• [WHAT THE EXERCISE ASKS]: Search the material below for the word "rxPoll". Copy every line where it is found.

=== Begin Enclosure ===

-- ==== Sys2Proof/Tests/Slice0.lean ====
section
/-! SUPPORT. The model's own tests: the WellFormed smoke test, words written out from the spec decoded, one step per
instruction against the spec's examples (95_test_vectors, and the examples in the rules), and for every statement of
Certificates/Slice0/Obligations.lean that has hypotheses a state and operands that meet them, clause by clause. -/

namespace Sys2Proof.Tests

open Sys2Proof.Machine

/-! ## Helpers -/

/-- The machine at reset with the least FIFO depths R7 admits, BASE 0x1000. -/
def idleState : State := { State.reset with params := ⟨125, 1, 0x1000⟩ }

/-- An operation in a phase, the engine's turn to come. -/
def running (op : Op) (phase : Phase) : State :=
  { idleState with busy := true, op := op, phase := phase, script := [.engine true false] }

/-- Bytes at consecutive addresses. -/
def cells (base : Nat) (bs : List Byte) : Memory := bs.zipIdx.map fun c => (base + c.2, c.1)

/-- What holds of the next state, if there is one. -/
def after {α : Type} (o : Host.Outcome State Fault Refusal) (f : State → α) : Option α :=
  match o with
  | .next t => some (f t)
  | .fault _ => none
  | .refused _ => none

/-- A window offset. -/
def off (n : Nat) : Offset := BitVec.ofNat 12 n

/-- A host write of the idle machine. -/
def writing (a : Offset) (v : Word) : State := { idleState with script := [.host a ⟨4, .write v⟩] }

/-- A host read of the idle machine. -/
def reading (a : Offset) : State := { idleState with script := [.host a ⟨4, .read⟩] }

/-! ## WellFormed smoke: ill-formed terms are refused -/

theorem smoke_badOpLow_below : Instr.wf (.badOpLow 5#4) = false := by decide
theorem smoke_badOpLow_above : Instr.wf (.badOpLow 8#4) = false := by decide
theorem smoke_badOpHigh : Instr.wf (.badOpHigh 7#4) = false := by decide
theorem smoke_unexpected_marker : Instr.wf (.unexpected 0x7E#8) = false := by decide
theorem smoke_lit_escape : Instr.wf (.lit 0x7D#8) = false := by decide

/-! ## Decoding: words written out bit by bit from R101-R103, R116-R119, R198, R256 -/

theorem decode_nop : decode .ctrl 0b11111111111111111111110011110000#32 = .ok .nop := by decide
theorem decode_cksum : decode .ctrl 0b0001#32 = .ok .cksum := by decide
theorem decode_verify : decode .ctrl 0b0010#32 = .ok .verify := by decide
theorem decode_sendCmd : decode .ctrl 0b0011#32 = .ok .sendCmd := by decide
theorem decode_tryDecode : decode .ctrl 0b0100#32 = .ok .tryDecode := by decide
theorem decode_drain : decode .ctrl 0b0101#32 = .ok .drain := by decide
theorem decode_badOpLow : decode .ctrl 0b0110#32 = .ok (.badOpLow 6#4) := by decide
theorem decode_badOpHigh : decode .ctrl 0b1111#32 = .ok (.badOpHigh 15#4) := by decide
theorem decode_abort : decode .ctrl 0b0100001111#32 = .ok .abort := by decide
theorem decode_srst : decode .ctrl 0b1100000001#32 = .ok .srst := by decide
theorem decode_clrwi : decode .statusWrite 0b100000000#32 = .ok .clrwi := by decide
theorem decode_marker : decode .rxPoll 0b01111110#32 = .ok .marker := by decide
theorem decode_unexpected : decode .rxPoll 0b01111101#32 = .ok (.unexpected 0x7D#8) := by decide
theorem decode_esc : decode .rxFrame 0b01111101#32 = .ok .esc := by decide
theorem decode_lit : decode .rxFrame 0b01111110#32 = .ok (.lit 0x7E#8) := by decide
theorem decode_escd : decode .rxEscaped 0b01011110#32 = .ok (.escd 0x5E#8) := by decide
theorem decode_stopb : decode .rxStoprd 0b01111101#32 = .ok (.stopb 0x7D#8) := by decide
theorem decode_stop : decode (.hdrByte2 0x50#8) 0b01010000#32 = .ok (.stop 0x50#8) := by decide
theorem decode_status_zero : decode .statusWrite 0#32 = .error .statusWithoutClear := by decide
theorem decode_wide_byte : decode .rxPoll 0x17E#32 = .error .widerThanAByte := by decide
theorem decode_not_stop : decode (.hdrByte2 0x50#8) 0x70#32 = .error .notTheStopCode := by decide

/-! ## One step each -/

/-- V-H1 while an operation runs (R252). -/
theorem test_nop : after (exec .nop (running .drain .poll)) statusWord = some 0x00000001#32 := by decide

=== End Enclosure ===

• [EXERCISE SOLUTION]:
theorem decode_marker : decode .rxPoll 0b01111110#32 = .ok .marker := by decide
theorem decode_unexpected : decode .rxPoll 0b01111101#32 = .ok (.unexpected 0x7D#8) := by decide
theorem decode_wide_byte : decode .rxPoll 0x17E#32 = .error .widerThanAByte := by decide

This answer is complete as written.